In recent years, the word "informals" has taken root in our speech. Perhaps, it is in it that the vast majority of so-called youth problems are now accumulating. Informals are those who break out of the formalized structures of our lives. They do not fit into the usual rules of conduct. They strive to live in accordance with their own interests, and not those of others, imposed from outside.






Musical The main purpose of these youth organizations is to listen to, study and spread their favorite music. The best known is such an organization of young people as metalworkers. These are groups united by a common interest in listening to rock music (also called "Heavy Metal"). Another well-known youth organization is trying to combine music with dance. This direction is called breakers.


Sports Leading representatives are famous football fans. Having shown themselves as a mass organized movement, the Spartak fans of 1977 became the founders of the informal movement, which is now widespread around other football teams and around other sports. The teenagers included in them, as a rule, are well versed in sports, in the history of football, in many of its intricacies. Their leaders condemn illegal behavior, oppose drunkenness, drugs and other negative phenomena.

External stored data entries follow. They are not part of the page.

-- ==== Sys2Proof/WellFormed.lean ====
section
/-! DEFINITION. Well-formedness: when an instruction is one that the decoder can meet in a context. The conditions are
the "condition" column of spec/opcode_table.json and the classes of spec/30_encoding.md R62 and R67. -/

namespace Sys2Proof

/-- A code can be expressed at the current width: `c < 2^W` (R64, R73). -/
def fitsWidth (x : Ctx) (c : Nat) : Bool := decide (c < 2 ^ x.w.toNat) && decide (c < 4096)

/-- A length-byte position: `BLKREM = 0` and `CLOSED = 0` (R62, R81, R82). -/
def atLength (x : Ctx) : Bool := !x.closed && decide (x.blkrem = 0)

/-- The row of one `M`: its context has that `M`. -/
def hasM (x : Ctx) (m : Nat) : Bool := decide (x.m.toNat = m)

/-- The instruction `i` is one that can stand in context `x`. -/
def Instr.wf (x : Ctx) : Instr → Bool
  | .sbTerm => atLength x
  | .sbLen len => atLength x && decide (len ≠ 0)
  | .sbData _ => !x.closed && decide (x.blkrem ≠ 0)
  | .clear => !legalM x.m && fitsWidth x (clrOf x.m)
  | .endCode => !legalM x.m && fitsWidth x (eoiOf x.m)
  | .lit c => !legalM x.m && decide (c.toNat < clrOf x.m) && fitsWidth x c.toNat
  | .dict c => decide (firstOf x.m ≤ c.toNat) && decide (c.toNat < x.next.toNat) && fitsWidth x c.toNat
  | .kwkwk c => decide (firstOf x.m ≤ c.toNat) && decide (c.toNat = x.next.toNat) && x.prevv && fitsWidth x c.toNat
  | .invalid c => decide (firstOf x.m ≤ c.toNat) && fitsWidth x c.toNat
      && (decide (x.next.toNat < c.toNat) || (decide (c.toNat = x.next.toNat) && !x.prevv))
  | .clearM1 => hasM x 1 && fitsWidth x 2
  | .endM1 => hasM x 1 && fitsWidth x 3
  | .litM1 b => hasM x 1 && fitsWidth x b.toNat
  | .clearM2 => hasM x 2 && fitsWidth x 4
  | .endM2 => hasM x 2 && fitsWidth x 5
  | .litM2 b => hasM x 2 && fitsWidth x b.toNat
  | .clearM3 => hasM x 3 && fitsWidth x 8
  | .endM3 => hasM x 3 && fitsWidth x 9
  | .litM3 b => hasM x 3 && fitsWidth x b.toNat
  | .clearM4 => hasM x 4 && fitsWidth x 16
  | .endM4 => hasM x 4 && fitsWidth x 17
  | .litM4 b => hasM x 4 && fitsWidth x b.toNat
  | .clearM5 => hasM x 5 && fitsWidth x 32
  | .endM5 => hasM x 5 && fitsWidth x 33
  | .litM5 b => hasM x 5 && fitsWidth x b.toNat
  | .clearM6 => hasM x 6 && fitsWidth x 64
  | .endM6 => hasM x 6 && fitsWidth x 65
  | .litM6 b => hasM x 6 && fitsWidth x b.toNat
  | .clearM7 => hasM x 7 && fitsWidth x 128
  | .endM7 => hasM x 7 && fitsWidth x 129
  | .litM7 b => hasM x 7 && fitsWidth x b.toNat
  | .clearM8 => hasM x 8 && fitsWidth x 256
  | .endM8 => hasM x 8 && fitsWidth x 257
  | .litM8 b => hasM x 8 && fitsWidth x b.toNat
  | .start => true
  | .skip => true
  | .nop => true
  | .nop3 => true

end Sys2Proof
end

Philosophical Interest in philosophy is one of the most widespread in the informal environment. This is probably natural: it is the desire to understand, comprehend oneself and one's place in the world around him that takes him beyond the framework of established ideas, and pushes him to something different, sometimes alternative to the dominant philosophical scheme. Hippies stand out among them.

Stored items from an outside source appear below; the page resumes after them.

-- ==== Sys2Proof/Machine/Dispatch.lean ====
section
/-! DEFINITION. The dispatch: one arm per instruction, each one call of its meaning. -/

namespace Sys2Proof.Machine

def exec (i : Instr) (s : State) : Host.Outcome State Fault Refusal :=
  match i with
  | .sbTerm => Sys2Proof.Machine.execSbTerm s
  | .sbLen len => Sys2Proof.Machine.execSbLen len s
  | .sbData b => Sys2Proof.Machine.execSbData b s
  | .clear => Sys2Proof.Machine.execClear s
  | .endCode => Sys2Proof.Machine.execEndCode s
  | .lit c => Sys2Proof.Machine.execLit c s
  | .dict c => Sys2Proof.Machine.execDict c s
  | .kwkwk c => Sys2Proof.Machine.execKwkwk c s
  | .invalid c => Sys2Proof.Machine.execInvalid c s
  | .clearM1 => Sys2Proof.Machine.execClearM1 s
  | .endM1 => Sys2Proof.Machine.execEndM1 s
  | .litM1 b => Sys2Proof.Machine.execLitM1 b s
  | .clearM2 => Sys2Proof.Machine.execClearM2 s
  | .endM2 => Sys2Proof.Machine.execEndM2 s
  | .litM2 b => Sys2Proof.Machine.execLitM2 b s
  | .clearM3 => Sys2Proof.Machine.execClearM3 s
  | .endM3 => Sys2Proof.Machine.execEndM3 s
  | .litM3 b => Sys2Proof.Machine.execLitM3 b s
  | .clearM4 => Sys2Proof.Machine.execClearM4 s
  | .endM4 => Sys2Proof.Machine.execEndM4 s
  | .litM4 b => Sys2Proof.Machine.execLitM4 b s
  | .clearM5 => Sys2Proof.Machine.execClearM5 s
  | .endM5 => Sys2Proof.Machine.execEndM5 s
  | .litM5 b => Sys2Proof.Machine.execLitM5 b s
  | .clearM6 => Sys2Proof.Machine.execClearM6 s
  | .endM6 => Sys2Proof.Machine.execEndM6 s
  | .litM6 b => Sys2Proof.Machine.execLitM6 b s
  | .clearM7 => Sys2Proof.Machine.execClearM7 s
  | .endM7 => Sys2Proof.Machine.execEndM7 s
  | .litM7 b => Sys2Proof.Machine.execLitM7 b s
  | .clearM8 => Sys2Proof.Machine.execClearM8 s
  | .endM8 => Sys2Proof.Machine.execEndM8 s
  | .litM8 b => Sys2Proof.Machine.execLitM8 b s
  | .start => Sys2Proof.Machine.execStart s
  | .skip => Sys2Proof.Machine.execSkip s
  | .nop => Sys2Proof.Machine.execNop s
  | .nop3 => Sys2Proof.Machine.execNop3 s

end Sys2Proof.Machine
end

Political This group includes associations of people who have an active political position and speak at various rallies, participate and campaign. Among them are pacifists, Nazis (or skinheads), punks and others. Pacifists: approve of the struggle for peace; against the threat of war require the creation of a special relationship between the authorities and the youth. Punks - belong to a rather extremist trend among informals with a well-defined political overtones.

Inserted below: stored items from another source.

-- ==== Sys2Proof/Certificates/Slice0/Obligations.lean ====
section
/-! DEFINITION. The statements for the provers. Each docstring names the rule of spec/ it formalises; "derived" marks a
statement that follows from several rules or rests on an entry of the assumption log. Where a statement names the queue `host`,
`rdata` or `freeCtr`, those are the model's own fields (assumption log 3, 20): an operation leaves the queue when it acts. -/

open Sys2Proof Sys2Proof.Machine

/-! ### Reset -/

/-- R31: every register, flag and result field has the reset value of the table; the line `done` is low. -/
def Obligations.ResetLeavesSpecValues : Prop :=
  State.reset.st = .idle ∧ State.reset.m = 0 ∧ State.reset.w = 0 ∧ State.reset.next = 0 ∧ State.reset.prev = 0 ∧
  State.reset.prevv = false ∧ State.reset.bitbuf = 0 ∧ State.reset.nbits = 0 ∧ State.reset.blkrem = 0 ∧
  State.reset.closed = false ∧ State.reset.olen = 0 ∧ State.reset.ocnt = 0 ∧ State.reset.ipos = 0 ∧
  State.reset.icntWord = 0 ∧ State.reset.endseen = false ∧ State.reset.ovf = false ∧ State.reset.trunc = false ∧
  State.reset.mode = false ∧ State.reset.cause = .none ∧ State.reset.ecode = 0 ∧ State.reset.ewidth = 0 ∧
  State.reset.enext = 0 ∧ State.reset.doneLine = false

/-- R141: reset, in every state, puts the block to the values of R31 (`STATUS` reads 0x40, `done` is low), and does not touch
`IN` and `OUT`. -/
def Obligations.ResetFromEveryState : Prop :=
  ∀ (s : State) (rest : List HostOp), s.host = .reset :: rest →
    ∃ t, step s = .next t ∧
      t.st = .idle ∧ t.m = 0 ∧ t.w = 0 ∧ t.next = 0 ∧ t.prev = 0 ∧ t.prevv = false ∧ t.bitbuf = 0 ∧ t.nbits = 0 ∧
      t.blkrem = 0 ∧ t.closed = false ∧ t.olen = 0 ∧ t.ocnt = 0 ∧ t.ipos = 0 ∧ t.endseen = false ∧ t.ovf = false ∧
      t.trunc = false ∧ t.mode = false ∧ t.cause = .none ∧ t.ecode = 0 ∧ t.ewidth = 0 ∧ t.enext = 0 ∧
      t.doneLine = false ∧ t.statusWord = 0x00000040 ∧ t.inp = s.inp ∧ t.out = s.out ∧ t.outBase = s.outBase ∧
      t.outLen = s.outLen

/-! ### Host commands -/

/-- R113 with R118: `START` while busy is ignored; with a legal `M` it begins a decode; with an illegal `M` it halts with
`BADPARAM`. Nothing else changes. The output slice, an operand of `START`, has the `OLEN` bytes R143 step 3 asks for; with a
shorter one U9 says "refuse", and the model refuses (assumption log 7). -/
def Obligations.StartCommandEffect : Prop :=
  ∀ s : State,
    (s.busy = true → exec .start s = .next s) ∧
    (s.busy = false → 1 ≤ s.m.toNat → s.m.toNat ≤ 8 → s.outLen < s.olen.toNat →
      exec .start s = .refused .outputSliceTooShort) ∧
    (s.busy = false → 1 ≤ s.m.toNat → s.m.toNat ≤ 8 → s.olen.toNat ≤ s.outLen →
      ∃ t, exec .start s = .next t ∧
        t.st = .decode ∧ t.w.toNat = s.m.toNat + 1 ∧ t.next.toNat = 2 ^ s.m.toNat + 2 ∧ t.prev = 0 ∧ t.prevv = false ∧
        t.ipos = 0 ∧ t.ocnt = 0 ∧ t.bitbuf = 0 ∧ t.nbits = 0 ∧ t.blkrem = 0 ∧ t.closed = false ∧ t.endseen = false ∧
        t.ovf = false ∧ t.trunc = false ∧ t.mode = false ∧ t.cause = .none ∧ t.ecode = 0 ∧ t.ewidth = 0 ∧ t.enext = 0 ∧
        t.m = s.m ∧ t.olen = s.olen ∧ t.dict = s.dict ∧ t.out = s.out ∧ t.outBase = s.outBase ∧ t.outLen = s.outLen ∧
        t.inp = s.inp ∧ t.stack = s.stack ∧
        t.cfg = s.cfg ∧ t.host = s.host ∧ t.rdata = s.rdata ∧ t.freeCtr = s.freeCtr) ∧
    (s.busy = false → (s.m.toNat < 1 ∨ 8 < s.m.toNat) →
      ∃ t, exec .start s = .next t ∧
        t.st = .done ∧ t.cause = .badParam ∧ t.trunc = true ∧ t.w = 0 ∧ t.next = 0 ∧ t.prev = 0 ∧ t.prevv = false ∧
        t.ipos = 0 ∧ t.ocnt = 0 ∧ t.bitbuf = 0 ∧ t.nbits = 0 ∧ t.blkrem = 0 ∧ t.closed = false ∧ t.endseen = false ∧
        t.ovf = false ∧ t.mode = false ∧ t.ecode = 0 ∧ t.ewidth = 0 ∧ t.enext = 0 ∧
        t.m = s.m ∧ t.olen = s.olen ∧ t.dict = s.dict ∧ t.out = s.out ∧ t.outBase = s.outBase ∧ t.outLen = s.outLen ∧
        t.inp = s.inp ∧ t.stack = s.stack ∧
        t.cfg = s.cfg ∧ t.host = s.host ∧ t.rdata = s.rdata ∧ t.freeCtr = s.freeCtr)

/-- R114 with R118: `SKIP` while busy is ignored; otherwise it begins a drain at a length byte and leaves the decoder's
registers, `OCNT`, `OLEN`, `DICT` and `OUT` as they were. -/
def Obligations.SkipCommandEffect : Prop :=
  ∀ s : State,
    (s.busy = true → exec .skip s = .next s) ∧
    (s.busy = false → exec .skip s = .next
      { s with
        ipos := 0, bitbuf := 0, nbits := 0, blkrem := 0, closed := false
        endseen := false, ovf := false, trunc := false, mode := true
        cause := .none, ecode := 0, ewidth := 0, enext := 0, st := .drain })

/-- R115: a write to `CTRL` with `CMD = 0` or `CMD = 3` has no effect in any state. -/
def Obligations.NopHasNoEffect : Prop :=
  ∀ s : State, exec .nop s = .next s ∧ exec .nop3 s = .next s

/-- R71: a write to `CTRL` runs the command that bits [1:0] select; bits [31:2] are ignored. -/
def Obligations.CtrlWriteSelectsCommand : Prop :=
  ∀ (s : State) (v : Word) (rest : List HostOp), s.host = .write 0x00 v :: rest →
    (v.toNat % 4 = 0 → step s = exec .nop { s with host := rest }) ∧
    (v.toNat % 4 = 1 → step s = exec .start { s with host := rest }) ∧
    (v.toNat % 4 = 2 → step s = exec .skip { s with host := rest }) ∧
    (v.toNat % 4 = 3 → step s = exec .nop3 { s with host := rest })

/-- R116 and R118: `MINCODE` takes bits [3:0] and `OLEN` all 32 bits while not busy; while busy both writes are ignored;
writes to the read-only registers are ignored in every state. -/
def Obligations.RegisterWriteEffect : Prop :=
  ∀ (s : State) (v : Word) (rest : List HostOp),
    (s.host = .write 0x04 v :: rest → s.busy = false →
      step s = .next { s with m := v.extractLsb' 0 4, host := rest }) ∧
    (s.host = .write 0x08 v :: rest → s.busy = false → step s = .next { s with olen := v, host := rest }) ∧
    (∀ off, off = 0x00 ∨ off = 0x04 ∨ off = 0x08 → s.host = .write off v :: rest → s.busy = true →
      step s = .next { s with host := rest }) ∧
    (∀ off, off = 0x0C ∨ off = 0x10 ∨ off = 0x14 ∨ off = 0x18 ∨ off = 0x1C → s.host = .write off v :: rest →
      step s = .next { s with host := rest })

/-- Derived from R117 with the register map of R26, and R132: a read while not busy returns the value of the state the register
maps and has no side effect; `CTRL` reads as zero; a sample of the line `done` gives `STATUS.DONE`, in every state. That `CTRL`,
`MINCODE` and `OLEN` read so while busy too is the model's choice (assumption log 8). -/
def Obligations.RegisterReadEffect : Prop :=
  ∀ (s : State) (rest : List HostOp),
    (s.host = .read 0x00 :: rest → step s = .next { s with rdata := 0, host := rest }) ∧
    (s.host = .read 0x04 :: rest → step s = .next { s with rdata := BitVec.ofNat 32 s.m.toNat, host := rest }) ∧
    (s.host = .read 0x08 :: rest → step s = .next { s with rdata := s.olen, host := rest }) ∧
    (s.host = .read 0x0C :: rest → s.busy = false → step s = .next { s with rdata := s.statusWord, host := rest }) ∧
    (s.host = .read 0x10 :: rest → s.busy = false → step s = .next { s with rdata := s.ocnt, host := rest }) ∧
    (s.host = .read 0x14 :: rest → s.busy = false →
      step s = .next { s with rdata := BitVec.ofNat 32 (s.ipos % 2 ^ 32), host := rest }) ∧
    (s.host = .read 0x18 :: rest → s.busy = false → step s = .next { s with rdata := s.einfoWord, host := rest }) ∧
    (s.host = .read 0x1C :: rest → s.busy = false → step s = .next { s with rdata := s.dstateWord, host := rest }) ∧
    (s.host = .sampleDone :: rest →
      step s = .next { s with rdata := if s.st = .done then 1 else 0, host := rest })

/-- R27 with the numbers of R11 for `ST` and of R22 and R123 for `CAUSE`: the layout of `STATUS`, field by field; the reserved
fields are 0; the line `done` equals `STATUS.DONE`. -/
def Obligations.StatusWordLayout : Prop :=
  ∀ s : State,
    (s.st = .idle → s.statusWord.extractLsb' 0 2 = 0) ∧
    (s.st = .decode → s.statusWord.extractLsb' 0 2 = 1) ∧
    (s.st = .drain → s.statusWord.extractLsb' 0 2 = 2) ∧
    (s.st = .done → s.statusWord.extractLsb' 0 2 = 3) ∧
    s.statusWord.getLsbD 2 = (decide (s.st = .decode) || decide (s.st = .drain)) ∧
    s.statusWord.getLsbD 3 = decide (s.st = .done) ∧
    s.statusWord.getLsbD 4 = s.endseen ∧
    s.statusWord.getLsbD 5 = s.closed ∧
    s.statusWord.getLsbD 6 = decide (s.ocnt = s.olen) ∧
    s.statusWord.getLsbD 7 = s.ovf ∧
    s.statusWord.getLsbD 8 = s.trunc ∧
    s.statusWord.getLsbD 9 = s.mode ∧
    s.statusWord.extractLsb' 10 2 = 0 ∧
    (s.cause = .none → s.statusWord.extractLsb' 12 4 = 0) ∧
    (s.cause = .ok → s.statusWord.extractLsb' 12 4 = 1) ∧
    (s.cause = .short → s.statusWord.extractLsb' 12 4 = 2) ∧
    (s.cause = .truncated → s.statusWord.extractLsb' 12 4 = 3) ∧
    (s.cause = .corrupt → s.statusWord.extractLsb' 12 4 = 4) ∧
    (s.cause = .badParam → s.statusWord.extractLsb' 12 4 = 5) ∧
    s.statusWord.extractLsb' 16 16 = 0 ∧
    s.doneLine = s.statusWord.getLsbD 3

/-- Derived from R26's rows for `EINFO` and `DSTATE`: the fields of the two words, the unused bits zero. -/
def Obligations.ErrorAndDebugWordLayout : Prop :=
  ∀ s : State,
    s.einfoWord.extractLsb' 0 12 = s.ecode ∧ s.einfoWord.extractLsb' 12 4 = s.ewidth ∧
    s.einfoWord.extractLsb' 16 13 = s.enext ∧ s.einfoWord.extractLsb' 29 3 = 0 ∧
    s.dstateWord.extractLsb' 0 4 = s.w ∧ s.dstateWord.extractLsb' 4 13 = s.next ∧
    s.dstateWord.extractLsb' 17 12 = s.prev ∧ s.dstateWord.getLsbD 29 = s.prevv ∧
    s.dstateWord.extractLsb' 30 2 = 0

/-- R146: while busy the reads of `OUT`, `OCNT`, `ICNT`, `EINFO` and `DSTATE` are refused; a `STATUS` read returns `BUSY` 1 and
`DONE` 0 (its other bits are free values, so nothing is said of them); the line `done` reads 0. -/
def Obligations.BusyReadsOutsideAdmittedUse : Prop :=
  ∀ (s : State) (rest : List HostOp), s.busy = true →
    (∀ off, off = 0x10 ∨ off = 0x14 ∨ off = 0x18 ∨ off = 0x1C → s.host = .read off :: rest →
      step s = .refused .readWhileBusy) ∧
    (∀ a, s.host = .readOut a :: rest → step s = .refused .readWhileBusy) ∧
    (s.host = .read 0x0C :: rest → ∃ t, step s = .next t ∧ t.rdata.getLsbD 2 = true ∧ t.rdata.getLsbD 3 = false ∧
      { t with rdata := s.rdata, freeCtr := s.freeCtr, host := s.host } = s) ∧
    (s.host = .sampleDone :: rest → step s = .next { s with rdata := 0, host := rest })

/-- Derived. An access at an offset that is no register faults: R26 says "There is no other register" and gives such an access
no effect, and the fault is the model's choice (assumption log 14). The host binds the input by an operation of its own, while
not busy (R41, R143 step 4; a separate operation by assumption log 4), and is refused while busy (R52). -/
def Obligations.HostMemoryAccess : Prop :=
  ∀ (s : State) (rest : List HostOp),
    (∀ off v, csrAt off = none → s.host = .write off v :: rest ∨ s.host = .read off :: rest →
      step s = .fault (.unmappedRegister off)) ∧
    (∀ bytes, s.host = .bindIn bytes :: rest → s.busy = true → step s = .refused .inputChangedWhileBusy) ∧
    (∀ bytes, s.host = .bindIn bytes :: rest → s.busy = false →
      step s = .next { s with inp := bytes, host := rest })

/-- Derived from R42, R50, R119 and R143 step 3: while not busy the host provides an output slice anywhere in its memory, fills a
byte of the slice and no other byte, and reads a byte of the slice that was written: `OUT[a]` is the byte at the start of the
slice plus `a` (R40). While busy it can change neither slice nor contents. That these are operations of their own, and that an
address beyond the slice faults, is the model's choice (assumption log 5, 7). -/
def Obligations.HostOutputSlice : Prop :=
  ∀ (s : State) (rest : List HostOp),
    (∀ base len, s.host = .bindOut base len :: rest → s.busy = false →
      step s = .next { s with outBase := base, outLen := len, host := rest }) ∧
    (∀ a v, s.host = .writeOut a v :: rest → s.busy = false → a < s.outLen →
      ∃ t, step s = .next t ∧ Memory.read t.out (s.outBase + a) = some v ∧
        (∀ x, x ≠ s.outBase + a → Memory.read t.out x = Memory.read s.out x) ∧
        t = { s with out := t.out, host := rest }) ∧
    (∀ a b, s.host = .readOut a :: rest → s.busy = false → a < s.outLen → Memory.read s.out (s.outBase + a) = some b →
      step s = .next { s with rdata := BitVec.ofNat 32 b.toNat, host := rest }) ∧
    (∀ a v, s.host = .readOut a :: rest ∨ s.host = .writeOut a v :: rest → s.busy = false → s.outLen ≤ a →
      step s = .fault (.outsideSlice a)) ∧
    (∀ a v base len, s.host = .bindOut base len :: rest ∨ s.host = .writeOut a v :: rest → s.busy = true →
      step s = .refused .outputChangedWhileBusy)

The influence of youth groups on the personality of a teenager Many of the informals are very extraordinary, talented people. They spend days and nights on the street without knowing why. No one organizes these young people, no one forces them to come here. They flock themselves - all very different, and at the same time subtly similar in some way. Many of them, young and full of energy, often want to howl at night from longing and loneliness. Many of them are devoid of faith, whatever it may be, and therefore they are tormented by their own uselessness. And, trying to understand themselves, they go in search of the meaning of life and adventures in informal youth associations.